“Wazner on Milk was Like Sterling on Silver.”

 


If you drive through Chicago neighborhoods, you might just see a name chiseled into a building’s stonework. Sometimes it was just a name for an apartment building (The Andrew). More commonly it was the name of a bank carved in big letters on the lintel above the door to present an image of strength, security, and longevity. The Illinois Constitution of 1879 specifically prohibited branch banking but starting in 1967 and into the 1990s, things opened and eventually there was a wave of branches, mergers, and acquisitions. Stakeholders of smaller banks that were profitable were subject to attractive offers of stock and cash from larger institutions and many local banks were sold and the name on the door was irrelevant and the building itself was often sold. Business too sometimes had their names prominently displayed in stonework. Wanzer Dairy was one.

Wanzer pioneered selling milk in glass bottles, used science to determine the milk’s butterfat content of milk, installed mechanical refrigeration for milk storage, and pasteurized milk using the process invented by Louis Pasteur to kill bacteria in milk.

Sidney Wanzer & Sons housed its main plaint on 55th Street. Two others were located farther south. Wazner also had a north-side distribution on Lawrence Avenue near Wolcott. I worked across the street for twenty years.

Despite the Wazner name, the building was part of the auto service center connected to the nearby Sears Roebuck store. The Wazner name always brought back memories of growing up in Chicago.

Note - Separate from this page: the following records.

-- ==== Sys2Proof/Tests/Slice0.lean ====
section
/-! SUPPORT. The model's own tests: well-formedness, words written out from 30_encoding R70, the vectors of 95_test_vectors,
and a witness for the hypotheses of every statement that has some. Expected values are the spec's, by its vectors' names. -/

-- One theorem after another: checked all at once, their threads' stacks alone pass the check's memory bound.
set_option Elab.async false

namespace Sys2Proof.Machine.Tests

/-! ## Helpers -/

/-- The next state, if there is one. -/
def nextOf : Host.Outcome State Fault Refusal → Option State
  | .next s => some s
  | .fault _ => none
  | .refused _ => none

/-- The bytes of a list at positions 0, 1, 2, ..., in the canonical form. -/
def bufferOf (bs : List Byte) : Memory :=
  ⟨((List.range bs.length).zip bs).filter fun c => decide (c.2 ≠ unlistedByte)⟩

/-- A transfer at a position, with these bytes received and these events to come. -/
def xferAt (idx : BitVec 8) (acc : Byte) (got : List Byte) (events : List Event) : State :=
  { State.reset with
    mode := .xfer
    idx := idx
    acc := acc
    rxf := bufferOf got
    events := events }

/-- A state outside a transfer with these events to come. -/
def restAt (mode : Mode) (err : ErrCode) (events : List Event) : State :=
  { State.reset with
    mode := mode
    err := err
    events := events }

/-- A request by its three parts. -/
def req (a : Nat) (slot : Slot) (c : Option CardId) : Request := ⟨a, slot, c⟩

/-- `INC` of 95_test_vectors. -/
def inc : List Byte := (List.range 128).map (BitVec.ofNat 8)

/-- `HDR8` of 95_test_vectors. -/
def hdr8 : List Byte := [0x11, 0x22, 0x33, 0x44, 0x55, 0x66, 0x77, 0x88]

/-- The frame of P3. -/
def p3 : List Byte := hdr8 ++ [0x00, 0x3F] ++ inc ++ [0x3F, 0x47]

/-- The frame of P7: checksum and status both bad. -/
def p7 : List Byte := hdr8 ++ [0x00, 0x3F] ++ inc ++ [0xBF, 0x4E]

/-! ## Well-formedness: an ill-formed term for each check -/

theorem test_config_width_refused : Config.wellFormed { Config.defaults with addrInW := 16 } = false := by decide
theorem test_config_defaults_accepted : Config.defaults.wellFormed = true := by decide
theorem test_address_wider_than_port_refused :
    Instr.wellFormed Config.defaults (.read (req 0x100000000 .slot1 none)) = false := by decide
theorem test_widest_address_accepted : Instr.wellFormed Config.defaults (.read (req 0xFFFFFFFF .slot2 none)) = true := by decide
theorem test_frame_form_refuses_wide_address : Instr.frameForm (.read (req 65536 .slot1 (some ⟨0, 0⟩))) = false := by decide
theorem test_frame_form_refuses_absent_pair : Instr.frameForm (.read (req 1 .slot1 none)) = false := by decide
theorem test_frame_form_refuses_slot2 : Instr.frameForm (.read (req 1 .slot2 (some ⟨0, 0⟩))) = false := by decide

/-! ## Decoding: words written out from 30_encoding R70 -/

/-- B5: position 4 is the most significant byte. -/
theorem test_decode_b5 : decode Config.defaults ([0x81, 0x52, 0x00, 0x00, 0x12, 0x34] ++ List.replicate 134 0x00) =
    .ok (.read (req 0x1234 .slot1 (some ⟨0x00, 0x00⟩))) := by decide +kernel

/-- B8: positions 2 and 3 are the card-id pair, in this order. -/
theorem test_decode_b8_word : decodeTableWord 1120 0xFF0322115281 = some (.read (req 0x03FF .slot1 (some ⟨0x11, 0x22⟩))) := by
  decide +kernel

theorem test_decode_refuses_other_command :
    decode Config.defaults ([0x81, 0x57, 0x00, 0x00, 0x12, 0x34] ++ List.replicate 134 0x00) = .error (.notReadCommand 0x57) := by
  decide +kernel
theorem test_decode_refuses_other_access :
    decode Config.defaults ([0x01, 0x52, 0x00, 0x00, 0x12, 0x34] ++ List.replicate 134 0x00) = .error (.notAccessCode 0x01) := by
  decide +kernel
theorem test_decode_refuses_nonzero_status_place :
    decode Config.defaults ([0x81, 0x52, 0x00, 0x00, 0x12, 0x34] ++ List.replicate 133 0x00 ++ [0x01]) =
      .error .placeholderNotZero := by decide +kernel
theorem test_decode_refuses_long_frame :
    decode Config.defaults ([0x81, 0x52, 0x00, 0x00, 0x12, 0x34] ++ List.replicate 135 0x00) = .error (.wrongLength 141) := by
  decide +kernel

/-- 95_test_vectors 2.1, "With other parameters": the constants are substituted and nothing else moves. -/
theorem test_encode_other_constants :
    encode { Config.defaults with accessCode := 0xA5, cmdRead := 0x3C } (.read (req 0x1234 .slot1 none)) =
      [0xA5, 0x3C, 0x00, 0x00, 0x12, 0x34] ++ List.replicate 134 0x00 := by decide +kernel

/-! ## READ -/

/-- T1. -/
theorem test_read_from_reset : nextOf (exec (.read (req 0x003F .slot1 none)) State.reset) = some { State.reset with
    mode := .xfer, addrR := 0x003F } := by decide +kernel

/-- B12: an address that fits 16 bits and exceeds the caller's bound. -/
theorem test_read_above_bound :
    nextOf (exec (.read (req 0x0400 .slot1 none)) { State.reset with cfg := { Config.defaults with maxAddr := 0x03FF } }) =
      some { State.reset with
        mode := .fault, err := .invalidAddress, cfg := { Config.defaults with maxAddr := 0x03FF } } := by decide +kernel

/-- A word of the opcode table runs as the first instruction after reset. -/
theorem test_step_runs_table_word :
    nextOf (step (State.reset.withFetchWord 1120 0x3F0000005281)) = some { State.reset with
      mode := .xfer, addrR := 0x003F } := by decide +kernel

/-- 93_implementation_defined U11: after reset a position of `RXF` holds a value; here the model's (log entry 7). -/
theorem test_reset_buffer_holds_a_value : State.reset.rxf.read 0 = unlistedByte ∧ State.reset.rxf.read 139 = unlistedByte := by
  decide

/-! ## The transfer's events, one step each -/

/-- The byte `0x00` overwrites what an earlier transfer left (R103), and leaves no cell of its own. -/
theorem test_exchange_zero_over_old : (nextOf (step (xferAt 8 0x00 (hdr8 ++ [0x55, 0x66]) [.rx 0x00]))).map (fun t => (t.rxf.read 8, t.rxf.read 9, t.rxf.wf)) =
    some (0x00, 0x66, true) := by decide +kernel

/-- X2. -/
theorem test_exchange_position_8 : (nextOf (step (xferAt 8 0x00 (hdr8) [.rx 0x12]))).map (fun t => (t.idx, t.acc, t.rxf.read 8)) =
    some (9, 0x12, 0x12) := by decide +kernel

/-- X5 and X6: the last data byte enters the checksum, the checksum byte does not. -/
theorem test_exchange_last_data_and_checksum :
    (nextOf (step (xferAt 137 0x40 [] [.rx 0x7F]))).map (·.acc) = some 0x3F ∧
      (nextOf (step (xferAt 138 0x3F [] [.rx 0x3F]))).map (·.acc) = some 0x3F := by decide +kernel

/-- X8 and X9. -/
theorem test_extra_saturates : (nextOf (step (xferAt 140 0x3F [] [.rx 0xAA]))).map (·.idx) = some 141 ∧
    (nextOf (step (xferAt 141 0x3F [] [.rx 0xBB]))).map (·.idx) = some 141 := by decide +kernel

/-- T4 and T5. -/
theorem test_end_with_wrong_count : (nextOf (step (xferAt 139 0 [] [.finish]))).map (·.err) = some .malformedResponse ∧
    (nextOf (step (xferAt 141 0 [] [.finish]))).map (·.err) = some .malformedResponse := by decide +kernel

/-- T10, P5 and P6. -/
theorem test_end_judges :
    (nextOf (step (xferAt 140 0x3F p3 [.finish]))).map (fun t => (t.mode, t.valid, t.chkerr, t.staterr)) =
        some (.done, true, false, false) ∧
      (nextOf (step (xferAt 140 0x3F p7 [.finish]))).map (fun t => (t.mode, t.valid, t.chkerr, t.staterr)) =
        some (.done, false, true, true) := by decide +kernel

/-- T9: failure wins over excess length. -/
theorem test_fail_after_excess : (nextOf (step (xferAt 141 0 [] [.fail ⟨3⟩]))).map (fun t => (t.mode, t.err, t.cause)) =
    some (.fault, .transportError, ⟨3⟩) := by decide +kernel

No matter that decades had passed since I first heard their jungle, I never forgot it. Broadway theater actress and pioneer in early TV, Carmelita Pope was the spokesperson for Wazner’s television commercials. She would hold up a half-gallon carton of milk and say, "Wanzer on milk is like Sterling on silver." She could sell me anything.

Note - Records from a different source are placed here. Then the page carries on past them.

-- ==== Sys2Proof/WellFormed.lean ====
section
/-! DEFINITION. The checks: on an encoded instruction, and on the parameters of a construction.
A term of `Instr` has no ill-formed value (every field is a bit vector of the encoding's own width), so the
checks stand on what comes from outside: request words, opcodes, `memoryLength` and `LOC_W`. -/

namespace Sys2Proof

/-- The request's `op` is none of the reserved codes `0x0`, `0x8` to `0xF` (R102, R104). -/
abbrev requestAssigned (r : BitVec 20) : Bool :=
  decide (1 ≤ r.toNat / 65536 ∧ r.toNat / 65536 ≤ 7)

/-- The 6-bit value is one of the six opcodes (R99, R161). -/
abbrev commandAssigned (c : BitVec 6) : Bool :=
  [0x02#6, 0x04#6, 0x06#6, 0x08#6, 0x09#6, 0x0E#6].contains c

/-- Well-formedness of an encoded instruction. -/
def Raw.wellFormed : Raw → Bool
  | .request r => requestAssigned r
  | .command c => commandAssigned c

/-- `1 <= memoryLength <= 2^(LOC_W-1)`, for a register of at least one bit; a construction outside is refused (R7, R24,
D8, D9, U9). -/
abbrev memoryLengthOk (locW n : Nat) : Bool :=
  decide (1 ≤ locW ∧ 1 ≤ n ∧ n ≤ 2 ^ (locW - 1))

end Sys2Proof
end

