/-- 70 R316, 40 R121: with a tick in every cycle, every accepted operation reaches its response. One item a cycle is the model's
choice (log entry 18); no bound is claimed. -/
def Obligations.ClockedOperationCompletes : Prop :=
  ∀ (s : State) (first tick : PortsIn) (i : Instr),
    Idle s → first.reqValid = true → decode (.request (requestWord first)) = .ok i → tick.tickUs = true →
    tick.reqValid = false →
    ∃ n : Nat, (clockRun (first :: List.replicate n tick) s).sequencer.busy = false ∧
      (clockRun (first :: List.replicate n tick) s).response.pending = true

/-- 10_state R33 to R36, R38, 43 R180: the pins at a boundary in each of the three modes: rails as the mode says, both bus
pins high-impedance outside ProgrammingMode and driven low inside. -/
def Obligations.PinsFollowTheMode : Prop :=
  ∀ s : State,
    (AtMode .unpowered s → (pins s).vddEn = false ∧ (pins s).vppEn = false ∧
      clkPin s.lines = none ∧ datPin s.lines = none) ∧
    (AtMode .powered s → (pins s).vddEn = true ∧ (pins s).vppEn = false ∧
      clkPin s.lines = none ∧ datPin s.lines = none) ∧
    (AtMode .programmingMode s → (pins s).vddEn = true ∧ (pins s).vppEn = true ∧
      clkPin s.lines = some false ∧ datPin s.lines = some false)
end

Beginning in 1958, Pope started appearing on TV’s first (non-radio) soap opera, “Hawkins Falls.” “I also got pulled into doing commercials “every other day” for the show’s sponsor, Surf detergent,” Pope recalls, “I enjoyed doing commercials. And they were live.”  Her on-camera skills promoting products made her a household name. Before long, she was doing ads for Bell Savings, (At the weather Bell corner of Monroe and Clark – remember that too.), Northern Illinois Gas Co., PAM cooking spray, and Wazner. Pope politely refused to hawk products she did not like. So much television exposure, however, took its toll with the law of diminishing returns. Pope became so associated with on-air advertising in Chicago that, it started to work against her. She says, “One day I went to a local audition because I heard they were looking for a “Carmelita Pope-type.”  But, when I got there, I was told, ‘We are looking for someone like you, but not you.”

There was another Pope on television at the time- actually several.

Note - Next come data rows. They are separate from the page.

-- ==== Sys2Proof/Laws/PerInstr.lean ====
section
/-! SUPPORT. Statements for all instructions, one lemma a constructor. Family `AssignedWord`: what the encoder writes is a
well-formed word on the channel and of the operation code that the instruction's row names (30_encoding R102, R161). -/

namespace Sys2Proof.Laws.AssignedWord

/-- The `op` field of a request, or the opcode of a wire command. -/
def codeOf : Raw → Nat
  | .request r => (requestOp r).toNat
  | .command c => c.toNat

/-- The word is well-formed and carries the code of the row: bits 19:16 of a request row's pattern, the whole pattern of a
command row. -/
def Statement (i : Instr) : Prop :=
  codeOf (encode i) = (if (tableRow i).width = 20 then (tableRow i).pattern / 65536 else (tableRow i).pattern)

theorem setPowerTrue (ig : BitVec 15) : Statement (.setPowerTrue ig) := by simp [Statement, codeOf, encode, tableRow, request_assoc]
theorem setPowerFalse (ig : BitVec 15) : Statement (.setPowerFalse ig) := by simp [Statement, codeOf, encode, tableRow, request_assoc]
theorem setProgrammingModeTrue (ig : BitVec 15) : Statement (.setProgrammingModeTrue ig) := by
  simp [Statement, codeOf, encode, tableRow, request_assoc]
theorem setProgrammingModeFalse (ig : BitVec 15) : Statement (.setProgrammingModeFalse ig) := by
  simp [Statement, codeOf, encode, tableRow, request_assoc]
theorem incAddress (ig : BitVec 16) : Statement (.incAddress ig) := by simp [Statement, codeOf, encode, tableRow]
theorem readWord (f : Bool) (ig : BitVec 15) : Statement (.readWord f ig) := by
  simp [Statement, codeOf, encode, tableRow, request_assoc]
theorem writeWord (w : Word) : Statement (.writeWord w) := by simp [Statement, codeOf, encode, tableRow]
theorem burn (ig : BitVec 16) : Statement (.burn ig) := by simp [Statement, codeOf, encode, tableRow]
theorem erase (ig : BitVec 16) : Statement (.erase ig) := by simp [Statement, codeOf, encode, tableRow]
theorem loadDataPm : Statement .loadDataPm := rfl
theorem readDataPm : Statement .readDataPm := rfl
theorem incAddr : Statement .incAddr := rfl
theorem beginProg : Statement .beginProg := rfl
theorem bulkErase : Statement .bulkErase := rfl
theorem endProg : Statement .endProg := rfl

end Sys2Proof.Laws.AssignedWord
end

In 1942 these Popes (Francois and Antoinette) opened a 3,000-square-foot school at 316 N. Michigan Ave. with an auditorium for 150 students, experimental kitchens, and laboratories. Homemakers, even Illinois Gov. Otto Kerner, together with doctors, lawyers, home economists, food editors, caterers and restaurant owners attended the school.

The Popes' school reached more Chicagoans when in 1951 it was aired on local and network television. The "Creative Cookery Television Show," featuring Francois Pope and sons Frank and Robert, was aired daily until 1963.The Popes taught basic cooking with sound techniques in an elegant American way. Many TV viewers speculated Francois, Antoinette, Frank, and Robert were all related to Carmelita. They were not.